Microsatellites and their importance :
Genomes are scattered with simple repeats called microsatellites. A microsatellite consists of a specific sequence of DNA bases which contains mono-, di-, tri-, or tetra-, penta- or hexa- tandem repeats. Repeats of longer units form minisatellites or, in the extreme case, satellite DNA. The term satellite DNA originates from the observation in the 1960s of a fraction of sheared DNA that showed a distinct buoyant density, detectable as a ‘satellite peak’ in density gradient centrifugation, and that was subsequently identified as large centromeric tandem repeats.When shorter (10–30-bp) tandem repeats were later identified, they came to be known as minisatellites. Finally,with the discovery of tandem iterations of simple sequence motifs, the term microsatellites was coined.
It is appropriate to study association of microsatellites with coding sequence as this is related to the mutational and selective forces that operate on different types of repeat.
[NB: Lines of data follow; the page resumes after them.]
-- ==== Sys2Proof/Tests/Slice0.lean ====
section
/-! SUPPORT. Tests: the well-formedness checks refuse an ill-formed term each, a few checks against figures of the manual and of the standards it
names, and concrete states and operands that meet the hypotheses of each statement. -/

namespace Sys2Proof.Tests

set_option Elab.async false

open Sys2Proof.Machine

/-! ### One ill-formed command for each check of WellFormed.lean -/

theorem test_wf_read_empty : (Instr.memoryAccess .ap0 false 0 (.read 0) .none).wf = false := by decide
theorem test_wf_read_long : (Instr.memoryAccess .ap0 false 0 (.read 65) .none).wf = false := by decide
theorem test_wf_write_empty : (Instr.memoryAccess .ap0 false 0 (.write []) .none).wf = false := by decide
theorem test_wf_write_long : (Instr.memoryAccess .ap0 false 0 (.write (List.replicate 65 0)) .none).wf = false := by decide
theorem test_wf_key (b : List Byte) (h : b.length = 0x800001) :
    (Instr.powerGood 0 false false false (some ⟨1, b, []⟩)).wf = false := by
  simp [Instr.wf, keyInOk, h]
theorem test_wf_partner : (Instr.ctrlFrame (.status ⟨4, 0, false, false, 0, 0, 0, 0, 0, false⟩ false 0) true).wf = false := by decide
theorem test_wf_entry : (Instr.ctrlFrame (.queueEntry 16 0 [0] []) true).wf = false := by decide
theorem test_wf_entry_data : (Instr.ctrlFrame (.queueEntry 16 0 (List.replicate 16 0) (List.replicate 65 0)) true).wf = false := by decide
theorem test_wf_download (b : List Byte) (h : b.length = 0x800001) : (Instr.ctrlFrame (.download b) true).wf = false := by
  simp [Instr.wf, CtrlMsg.ok, h]
theorem test_wf_latch : (Instr.latchFrame (List.replicate 1009 0) true).wf = false := by decide +kernel
theorem test_wf_snap (b : List Byte) (h : b.length = 65537) : (Instr.snapFrame 0 0 b true).wf = false := by
  simp [Instr.wf, h]
theorem test_wf_ovec : (Instr.ovecFrame (List.replicate 161 0) true).wf = false := by decide +kernel
theorem test_wf_copy_line : (Instr.copyFrame ⟨0, 0⟩ [⟨0, [0]⟩] [] true).wf = false := by decide
theorem test_wf_copy_loop : (Instr.copyFrame ⟨0, 0⟩ [] [⟨0, 0, [0], [], false, []⟩] true).wf = false := by decide
theorem test_wf_cyclic : (Instr.cyclicFrameRx false (List.replicate 13 0)).wf = false := by decide
theorem test_wf_rx : (Instr.rxFrame false (List.replicate 1523 0)).wf = false := by decide +kernel
theorem test_wf_forward : (Instr.frameForward 1 [] 0 true).wf = false := by decide
theorem test_wf_can : (Instr.canFrameRx 0 0 false false false false false 9 ⟨List.replicate 9 0, false⟩).wf = false := by decide
theorem test_wf_can_fd : (Instr.canFrameRx 0 0 false false true false false 15 ⟨List.replicate 65 0, false⟩).wf = false := by decide
theorem test_wf_tick : (Instr.copeTick []).wf = false := by decide
theorem test_ill_formed_tick : exec (.copeTick []) State.reset = exec (.copeTick (List.replicate 32 none)) State.reset := rfl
The bulk of simple repeats are embedded in non-coding DNA, either in the intergenic sequence or in the introns. Microsatellites that are used as genetic markers are usually of this type and are generally assumed to evolve neutrally. Their frequency and distribution should therefore reflect the underlying mutation process. In coding DNA, selection against frameshift mutations effectively hinders the expansion of everything other than trinucleotide repeats (Metzgar and Wills, 2000) for which there might be further length constraints related to protein function (Alba and Guigo, 2004).
Trinucleotide repeats associated with human disease comprise a special class of microsatellites in coding DNA. These loci undergo extensive repeat expansions, the mutational mechanism of which is thought to differ from that of most microsatellites in the genome. For instance, the establishment of hairpin structures with a relatively high amount of base-pair complementarities might stabilize loops that are generated during replication slippage.
Microsatellite density tends to positively correlate with genome size (Hancock, 1996; Toth et al., 2000; Katti et al., 2001) . Among fully sequenced eukaryotic genomes, microsatellite density is highest in mammals. However, in plants, microsatellite frequency is negatively correlated with genome size (Morgante et al., 2002). This has been attributed to the fact that microsatellites are underrepresented in the repetitive parts of the plant genome that are involved in genome expansion, such as the long terminal repeats of retrotransposons (Morgante et al., 2002). The contrasting distributions of microsatellite motifs in different genomes strongly indicate that there is interspecific variation in the mechanisms of mutation or repair of specific motifs. Alternatively, there might be variation in the selective constraints that are associated with different microsatellite motifs.
Microsatellites are also frequently found in the proximity of interspersed repetitive elements such as short interspersed repeats (SINEs) and long interspersed elements (LINEs).